- [WHAT IS NEEDED]
Repeat exactly the lines below that lie between the line with "def nextGen (slot" and the line with "and vector. -/", counting both of those lines as part of the answer.
◇ ◇ ◇ ◇
/-- Q_DESTROY (R357, R361): IN_USE where it holds commands not complete. -/
def execQDestroy (q : QRef) (s : State) : Out :=
  checked true
    (match s.runnable q 0x43 with
     | none => s
     | some k =>
       let f := s.ringFn q
       let s := s.startCmd q
       match s.queues.find k.rec_.a0 with
       | none => s.endCommand q 4 0 0
       | some x =>
         if x.fn ≠ f then s.endCommand q 4 0 0
         else if x.rd ≠ x.prod then s.endCommand q 19 0 0
         else ((({ s with queues := s.queues.del k.rec_.a0 }).showFn f).mirrorCtx x.ctx).endCommand q 0 0 0)

/-- The generation that a fence slot's next allocation carries (R352). -/
def nextGen (slot gen : Nat) : Nat :=
  let g := (gen + 1) % 2 ^ 14
  if slot = 262143 ∧ g = 0x3FFF then 0 else g

/-- F_ALLOC (R352): a fence of a LIVE context with its initial value, report tag and vector. -/
def execFAlloc (q : QRef) (s : State) : Out :=
  checked true
    (match s.runnable q 0x44 with
     | none => s
     | some k =>
       let f := s.ringFn q
       let c := k.rec_
       let s := s.startCmd q
       if !s.liveCtx f c.a2 then s.endCommand q 4 0 0
       else if s.fld F.CTX_QUOTA_max_fences f ≤ s.fld F.CTX_FN_STATUS_fences f then s.endCommand q 14 0 0
       else
         match lowestFree 262144 0 ((s.fences.filter fun e => e.2.taken).map (·.1)) with
         | none => s.endCommand q 13 0 0
         | some i =>
           let g := nextGen i (s.fences.get i Fence.init).gen
           let x : Fence := { gen := g, taken := true, abandoned := false, value := c.a0, last := 0, fn := f, ctx := c.a2, tag := bits c.a1 47 0,
                              vector := bits c.a1 58 48 }
           let s := (({ s with fences := s.fences.put i x }).showFn f).mirrorFence i
           s.endCommand q 0 0 (i + g * 2 ^ 18))

/-- The indices of a ring's commands that are not complete. -/
def Ring.open (x : Ring) : List Nat := (List.range ((x.prod + 2 ^ 32 - x.rd) % 2 ^ 32)).map fun j => (x.rd + j) % 2 ^ 32

/-- Whether a command record names fence `id` to signal or to wait for. -/
def CmdRec.names (c : CmdRec) (id : Nat) : Bool := (c.flag 0 && c.sigFence == id) || (c.flag 2 && c.waitFence == id)

/-- Whether a command that is not complete, of a queue of function `f`, names fence `id` (R361). -/
def State.fenceNamed (s : State) (f id : Nat) (self : QRef) : Bool :=
  let ringNames (q : QRef) : Bool :=
    let x := s.ring q
    (x.open.filter fun i => !(q == self && i == x.rd)).any fun i =>
      let c := if i = x.rd then ((x.cur.map (·.rec_)).getD (s.recordAt q i)) else s.recordAt q i
      c.names id
  (s.queues.any fun e => e.2.fn == f && ringNames (.queue e.1)) || ringNames (.admin f)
◇ ◇ ◇ ◇
- [SOLUTION BELOW]
def nextGen (slot gen : Nat) : Nat :=
  let g := (gen + 1) % 2 ^ 14
  if slot = 262143 ∧ g = 0x3FFF then 0 else g

/-- F_ALLOC (R352): a fence of a LIVE context with its initial value, report tag and vector. -/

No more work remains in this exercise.